# Aim of the task
Show every line in the records below that contains the word "applicantStart".

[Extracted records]
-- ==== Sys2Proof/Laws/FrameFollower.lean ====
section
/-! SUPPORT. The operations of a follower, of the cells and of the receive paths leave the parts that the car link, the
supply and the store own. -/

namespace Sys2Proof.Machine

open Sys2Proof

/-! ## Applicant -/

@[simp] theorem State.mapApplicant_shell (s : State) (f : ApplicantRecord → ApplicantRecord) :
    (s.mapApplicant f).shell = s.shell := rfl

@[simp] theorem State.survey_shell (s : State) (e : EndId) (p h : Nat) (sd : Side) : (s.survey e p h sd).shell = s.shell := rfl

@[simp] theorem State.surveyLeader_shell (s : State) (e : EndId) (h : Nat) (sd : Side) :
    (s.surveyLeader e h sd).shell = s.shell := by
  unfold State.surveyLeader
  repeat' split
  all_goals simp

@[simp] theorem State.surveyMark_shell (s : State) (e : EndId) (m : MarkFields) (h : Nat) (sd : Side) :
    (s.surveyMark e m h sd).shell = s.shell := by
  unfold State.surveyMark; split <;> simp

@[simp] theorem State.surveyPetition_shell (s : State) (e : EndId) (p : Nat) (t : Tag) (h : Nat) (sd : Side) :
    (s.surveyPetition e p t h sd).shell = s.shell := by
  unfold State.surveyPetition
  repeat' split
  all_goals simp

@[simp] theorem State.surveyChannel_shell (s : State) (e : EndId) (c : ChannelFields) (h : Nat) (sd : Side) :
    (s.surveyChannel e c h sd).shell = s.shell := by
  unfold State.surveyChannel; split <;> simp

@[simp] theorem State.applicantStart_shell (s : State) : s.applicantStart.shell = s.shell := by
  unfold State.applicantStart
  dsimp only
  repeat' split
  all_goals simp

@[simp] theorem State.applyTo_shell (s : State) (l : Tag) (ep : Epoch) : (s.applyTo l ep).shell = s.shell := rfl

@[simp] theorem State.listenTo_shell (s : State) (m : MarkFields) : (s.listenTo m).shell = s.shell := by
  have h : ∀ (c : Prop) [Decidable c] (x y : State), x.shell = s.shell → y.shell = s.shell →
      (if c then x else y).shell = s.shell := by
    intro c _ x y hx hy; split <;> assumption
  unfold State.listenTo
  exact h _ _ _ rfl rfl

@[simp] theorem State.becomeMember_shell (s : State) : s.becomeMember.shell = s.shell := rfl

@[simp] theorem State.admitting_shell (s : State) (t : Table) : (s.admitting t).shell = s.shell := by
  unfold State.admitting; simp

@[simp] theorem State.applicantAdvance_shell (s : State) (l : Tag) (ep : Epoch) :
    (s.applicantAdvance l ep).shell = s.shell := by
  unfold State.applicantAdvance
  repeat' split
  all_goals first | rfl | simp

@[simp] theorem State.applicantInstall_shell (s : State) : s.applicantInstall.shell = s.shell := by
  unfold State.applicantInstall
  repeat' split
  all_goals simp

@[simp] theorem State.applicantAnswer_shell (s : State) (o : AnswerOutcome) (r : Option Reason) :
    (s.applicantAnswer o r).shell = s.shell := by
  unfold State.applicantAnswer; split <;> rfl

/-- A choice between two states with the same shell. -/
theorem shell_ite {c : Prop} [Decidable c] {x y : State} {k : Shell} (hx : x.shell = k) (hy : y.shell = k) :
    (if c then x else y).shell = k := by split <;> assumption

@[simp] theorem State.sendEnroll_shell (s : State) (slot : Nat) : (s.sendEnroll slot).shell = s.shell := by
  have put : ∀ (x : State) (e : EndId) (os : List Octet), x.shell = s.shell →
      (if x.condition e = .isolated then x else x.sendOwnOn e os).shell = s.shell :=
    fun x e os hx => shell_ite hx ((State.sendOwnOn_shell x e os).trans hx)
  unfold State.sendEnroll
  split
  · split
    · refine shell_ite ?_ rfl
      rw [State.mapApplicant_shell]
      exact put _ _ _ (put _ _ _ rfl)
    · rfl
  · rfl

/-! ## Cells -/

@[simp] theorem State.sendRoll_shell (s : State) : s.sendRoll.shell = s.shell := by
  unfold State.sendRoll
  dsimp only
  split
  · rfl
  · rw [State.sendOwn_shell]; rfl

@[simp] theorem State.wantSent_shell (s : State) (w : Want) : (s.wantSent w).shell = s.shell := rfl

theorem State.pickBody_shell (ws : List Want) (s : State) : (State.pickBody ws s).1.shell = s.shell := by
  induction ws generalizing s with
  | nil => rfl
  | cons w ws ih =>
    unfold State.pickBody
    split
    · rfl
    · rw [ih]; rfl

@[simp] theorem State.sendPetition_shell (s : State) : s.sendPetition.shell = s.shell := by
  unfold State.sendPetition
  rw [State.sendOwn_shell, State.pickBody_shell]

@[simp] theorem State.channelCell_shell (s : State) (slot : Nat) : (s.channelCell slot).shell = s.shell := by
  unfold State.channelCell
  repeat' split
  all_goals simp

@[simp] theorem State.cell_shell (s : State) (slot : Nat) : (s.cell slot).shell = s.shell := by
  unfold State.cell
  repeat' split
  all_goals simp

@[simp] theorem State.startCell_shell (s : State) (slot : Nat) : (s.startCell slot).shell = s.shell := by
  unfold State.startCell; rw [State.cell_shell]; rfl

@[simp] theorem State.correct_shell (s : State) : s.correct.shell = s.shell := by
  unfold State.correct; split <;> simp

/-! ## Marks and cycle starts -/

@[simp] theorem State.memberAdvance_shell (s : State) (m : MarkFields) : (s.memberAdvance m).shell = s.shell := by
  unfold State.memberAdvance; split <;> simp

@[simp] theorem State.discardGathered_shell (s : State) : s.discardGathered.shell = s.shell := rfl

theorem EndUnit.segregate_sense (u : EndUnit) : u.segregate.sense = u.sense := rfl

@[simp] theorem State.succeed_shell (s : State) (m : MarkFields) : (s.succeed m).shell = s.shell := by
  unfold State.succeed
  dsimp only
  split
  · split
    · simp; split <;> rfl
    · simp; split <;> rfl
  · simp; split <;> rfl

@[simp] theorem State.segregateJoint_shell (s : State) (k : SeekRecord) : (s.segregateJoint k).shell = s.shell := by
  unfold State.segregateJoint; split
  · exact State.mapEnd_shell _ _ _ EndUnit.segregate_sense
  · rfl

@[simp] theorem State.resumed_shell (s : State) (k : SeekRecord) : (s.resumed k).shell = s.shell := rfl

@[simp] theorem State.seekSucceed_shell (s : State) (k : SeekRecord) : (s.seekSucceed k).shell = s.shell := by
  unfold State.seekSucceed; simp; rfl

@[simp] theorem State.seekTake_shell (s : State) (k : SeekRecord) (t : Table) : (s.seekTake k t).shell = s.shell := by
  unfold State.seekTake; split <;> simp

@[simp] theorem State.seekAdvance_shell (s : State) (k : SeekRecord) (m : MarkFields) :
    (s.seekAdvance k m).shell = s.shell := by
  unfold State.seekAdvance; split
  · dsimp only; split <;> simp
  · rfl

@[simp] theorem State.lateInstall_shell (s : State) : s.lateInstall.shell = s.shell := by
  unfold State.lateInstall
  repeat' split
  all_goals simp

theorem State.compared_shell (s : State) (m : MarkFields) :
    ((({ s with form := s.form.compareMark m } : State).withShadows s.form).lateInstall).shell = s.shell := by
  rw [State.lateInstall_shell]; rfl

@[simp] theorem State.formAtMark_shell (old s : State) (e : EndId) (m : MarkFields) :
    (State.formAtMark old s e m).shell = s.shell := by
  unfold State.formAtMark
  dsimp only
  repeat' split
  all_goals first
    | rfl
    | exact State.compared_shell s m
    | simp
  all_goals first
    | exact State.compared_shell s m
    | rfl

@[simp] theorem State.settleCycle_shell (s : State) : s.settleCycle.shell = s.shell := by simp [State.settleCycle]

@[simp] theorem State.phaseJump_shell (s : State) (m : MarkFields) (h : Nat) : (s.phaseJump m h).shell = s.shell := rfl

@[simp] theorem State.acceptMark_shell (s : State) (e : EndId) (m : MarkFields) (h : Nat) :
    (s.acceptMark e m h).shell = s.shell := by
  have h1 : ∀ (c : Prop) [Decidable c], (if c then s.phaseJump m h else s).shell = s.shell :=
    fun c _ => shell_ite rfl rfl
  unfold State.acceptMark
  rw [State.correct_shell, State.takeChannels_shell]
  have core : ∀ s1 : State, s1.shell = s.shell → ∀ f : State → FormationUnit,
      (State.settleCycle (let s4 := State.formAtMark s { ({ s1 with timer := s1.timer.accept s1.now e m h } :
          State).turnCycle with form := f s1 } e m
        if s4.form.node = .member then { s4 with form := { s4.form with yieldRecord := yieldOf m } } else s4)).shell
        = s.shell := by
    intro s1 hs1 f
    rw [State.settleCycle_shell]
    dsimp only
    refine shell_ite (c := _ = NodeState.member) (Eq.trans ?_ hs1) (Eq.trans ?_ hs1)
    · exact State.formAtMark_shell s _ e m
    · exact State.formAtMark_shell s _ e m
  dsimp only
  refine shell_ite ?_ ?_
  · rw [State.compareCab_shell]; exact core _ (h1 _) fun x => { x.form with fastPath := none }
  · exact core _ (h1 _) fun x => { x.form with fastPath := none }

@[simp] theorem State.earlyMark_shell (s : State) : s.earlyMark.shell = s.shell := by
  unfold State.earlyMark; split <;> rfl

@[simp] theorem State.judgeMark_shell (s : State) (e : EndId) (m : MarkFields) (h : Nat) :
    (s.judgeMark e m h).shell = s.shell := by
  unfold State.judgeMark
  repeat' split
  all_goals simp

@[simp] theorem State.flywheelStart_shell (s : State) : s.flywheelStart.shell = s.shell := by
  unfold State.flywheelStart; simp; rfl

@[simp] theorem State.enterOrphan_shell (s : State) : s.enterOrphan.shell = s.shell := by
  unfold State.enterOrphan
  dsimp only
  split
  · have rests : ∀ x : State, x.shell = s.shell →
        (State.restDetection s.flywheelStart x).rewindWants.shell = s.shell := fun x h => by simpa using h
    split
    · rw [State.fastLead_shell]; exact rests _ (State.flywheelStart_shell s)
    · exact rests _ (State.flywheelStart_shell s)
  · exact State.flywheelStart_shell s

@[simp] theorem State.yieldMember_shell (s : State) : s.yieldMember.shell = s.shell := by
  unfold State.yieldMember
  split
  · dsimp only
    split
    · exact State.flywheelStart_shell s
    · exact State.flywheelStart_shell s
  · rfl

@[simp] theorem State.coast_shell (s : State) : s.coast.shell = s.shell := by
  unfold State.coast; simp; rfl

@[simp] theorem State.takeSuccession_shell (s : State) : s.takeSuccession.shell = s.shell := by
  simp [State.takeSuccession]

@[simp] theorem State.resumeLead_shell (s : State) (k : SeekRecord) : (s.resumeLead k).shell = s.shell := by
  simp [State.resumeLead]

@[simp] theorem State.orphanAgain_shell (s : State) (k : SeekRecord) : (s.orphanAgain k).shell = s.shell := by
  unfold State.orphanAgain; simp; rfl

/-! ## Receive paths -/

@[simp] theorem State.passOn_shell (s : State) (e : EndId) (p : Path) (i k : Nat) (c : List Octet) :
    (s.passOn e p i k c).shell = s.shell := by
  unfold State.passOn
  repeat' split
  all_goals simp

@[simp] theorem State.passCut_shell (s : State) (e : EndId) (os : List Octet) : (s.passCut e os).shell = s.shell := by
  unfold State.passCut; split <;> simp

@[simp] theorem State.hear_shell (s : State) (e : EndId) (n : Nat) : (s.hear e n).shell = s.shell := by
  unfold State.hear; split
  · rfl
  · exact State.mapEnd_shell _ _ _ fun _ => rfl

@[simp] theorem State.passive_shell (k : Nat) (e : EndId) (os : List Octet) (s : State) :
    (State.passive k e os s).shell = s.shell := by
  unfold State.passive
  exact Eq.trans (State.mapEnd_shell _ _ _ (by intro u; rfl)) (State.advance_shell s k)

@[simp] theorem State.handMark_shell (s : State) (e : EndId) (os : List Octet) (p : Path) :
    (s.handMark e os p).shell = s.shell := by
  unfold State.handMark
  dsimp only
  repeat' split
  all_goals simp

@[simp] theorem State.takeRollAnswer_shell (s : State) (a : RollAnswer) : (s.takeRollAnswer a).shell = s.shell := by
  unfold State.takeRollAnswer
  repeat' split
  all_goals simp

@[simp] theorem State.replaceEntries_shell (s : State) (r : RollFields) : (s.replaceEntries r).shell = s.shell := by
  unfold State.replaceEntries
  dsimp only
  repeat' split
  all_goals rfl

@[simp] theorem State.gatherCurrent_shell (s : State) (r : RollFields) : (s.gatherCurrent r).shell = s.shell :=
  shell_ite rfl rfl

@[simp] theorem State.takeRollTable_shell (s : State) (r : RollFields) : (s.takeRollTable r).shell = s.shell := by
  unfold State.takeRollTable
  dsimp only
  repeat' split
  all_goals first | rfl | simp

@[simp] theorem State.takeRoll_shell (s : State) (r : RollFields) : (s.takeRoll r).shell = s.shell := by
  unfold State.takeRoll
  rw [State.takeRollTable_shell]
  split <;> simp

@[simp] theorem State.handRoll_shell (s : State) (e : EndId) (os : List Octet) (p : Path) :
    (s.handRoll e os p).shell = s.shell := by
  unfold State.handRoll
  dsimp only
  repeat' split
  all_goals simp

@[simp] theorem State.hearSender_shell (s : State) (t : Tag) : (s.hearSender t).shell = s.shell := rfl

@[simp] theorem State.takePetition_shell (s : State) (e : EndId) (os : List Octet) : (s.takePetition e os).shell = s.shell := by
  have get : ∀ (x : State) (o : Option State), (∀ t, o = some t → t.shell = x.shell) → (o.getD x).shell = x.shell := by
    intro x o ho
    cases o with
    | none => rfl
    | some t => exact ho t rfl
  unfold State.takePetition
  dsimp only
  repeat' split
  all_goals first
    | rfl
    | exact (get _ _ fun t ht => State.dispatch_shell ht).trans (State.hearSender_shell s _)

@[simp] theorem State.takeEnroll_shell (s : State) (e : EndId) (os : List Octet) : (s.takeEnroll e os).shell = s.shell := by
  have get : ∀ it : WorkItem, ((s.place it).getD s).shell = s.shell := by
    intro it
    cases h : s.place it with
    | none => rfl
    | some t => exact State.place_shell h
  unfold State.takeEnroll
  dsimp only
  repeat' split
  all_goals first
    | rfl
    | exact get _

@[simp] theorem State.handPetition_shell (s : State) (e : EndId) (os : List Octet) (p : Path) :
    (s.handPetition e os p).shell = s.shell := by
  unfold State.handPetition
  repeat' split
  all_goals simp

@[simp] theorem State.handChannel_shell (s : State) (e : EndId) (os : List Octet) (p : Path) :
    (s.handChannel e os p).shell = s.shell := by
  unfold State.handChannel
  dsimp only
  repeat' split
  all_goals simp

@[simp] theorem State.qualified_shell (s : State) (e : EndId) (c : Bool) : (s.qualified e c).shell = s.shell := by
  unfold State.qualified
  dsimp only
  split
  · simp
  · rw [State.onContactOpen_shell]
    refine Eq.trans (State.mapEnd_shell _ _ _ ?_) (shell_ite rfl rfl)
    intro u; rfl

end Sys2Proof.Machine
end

# The answer
@[simp] theorem State.applicantStart_shell (s : State) : s.applicantStart.shell = s.shell := by
  unfold State.applicantStart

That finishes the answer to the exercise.